------ Given records ------

-- ==== Sys2Proof/Machine/Operands.lean ====
section
/-! DEFINITION. The two addressing modes (40_engine_primitives.md rules R67 and R68, 30_encoding.md rules R52 and R53). -/

namespace Sys2Proof.Machine

open Sys2Proof

/-- The address a zero-page operand names: `{0x00, operand}` (R53, R68). -/
def zeroPageAddr (operand : Byte) : Addr :=
  operand.zeroExtend 16

/-- The second engine-internal step of zero-page resolution (R68): read the cell the address byte names and pay one cycle;
a `MemRead`, not a `Fetch()`. -/
def dereference (operand : Byte) (s : State) : Byte × State :=
  (s.readByte (zeroPageAddr operand), s.spendCycle)

/-- `Resolve(mode)` with `pc` at the operand byte, as the sequencer's `Executing` state runs it (R67, R68). -/
def resolve (m : Mode) (s : State) : Byte × State :=
  match m with
  | .immediate => fetch s
  | .zeroPage => dereference (fetch s).1 (fetch s).2

/-- `Resolve(immediate)` of an instruction whose operand byte the decoder has read (R67): that byte is the value, and
`Fetch()` consumes it (R66). -/
def operandImmediate (imm : Byte) (s : State) : Byte × State :=
  (imm, (fetch s).2)

/-- `Resolve(zero-page)` of an instruction whose address byte the decoder has read (R68): `Fetch()` consumes it (R66), then
the dereference. -/
def operandZeroPage (zp : Byte) (s : State) : Byte × State :=
  dereference zp (fetch s).2

/-- The effective operand value of an instruction (R52, R53). -/
def operandValue (i : Instr) (s : State) : Byte :=
  match i with
  | .ldaImm imm => imm
  | .ldaZp zp => s.readByte (zeroPageAddr zp)

end Sys2Proof.Machine
end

------

▶ Exercise goal: Reproduce the records above word for word.

▶ Solution to the problem:
-- ==== Sys2Proof/Machine/Operands.lean ====
section
/-! DEFINITION. The two addressing modes (40_engine_primitives.md rules R67 and R68, 30_encoding.md rules R52 and R53). -/

namespace Sys2Proof.Machine

open Sys2Proof

/-- The address a zero-page operand names: `{0x00, operand}` (R53, R68). -/
def zeroPageAddr (operand : Byte) : Addr :=
  operand.zeroExtend 16

/-- The second engine-internal step of zero-page resolution (R68): read the cell the address byte names and pay one cycle;
a `MemRead`, not a `Fetch()`. -/
def dereference (operand : Byte) (s : State) : Byte × State :=
  (s.readByte (zeroPageAddr operand), s.spendCycle)

/-- `Resolve(mode)` with `pc` at the operand byte, as the sequencer's `Executing` state runs it (R67, R68). -/
def resolve (m : Mode) (s : State) : Byte × State :=
  match m with
  | .immediate => fetch s
  | .zeroPage => dereference (fetch s).1 (fetch s).2

/-- `Resolve(immediate)` of an instruction whose operand byte the decoder has read (R67): that byte is the value, and
`Fetch()` consumes it (R66). -/
def operandImmediate (imm : Byte) (s : State) : Byte × State :=
  (imm, (fetch s).2)

/-- `Resolve(zero-page)` of an instruction whose address byte the decoder has read (R68): `Fetch()` consumes it (R66), then
the dereference. -/
def operandZeroPage (zp : Byte) (s : State) : Byte × State :=
  dereference zp (fetch s).2

/-- The effective operand value of an instruction (R52, R53). -/
def operandValue (i : Instr) (s : State) : Byte :=
  match i with
  | .ldaImm imm => imm
  | .ldaZp zp => s.readByte (zeroPageAddr zp)

end Sys2Proof.Machine
end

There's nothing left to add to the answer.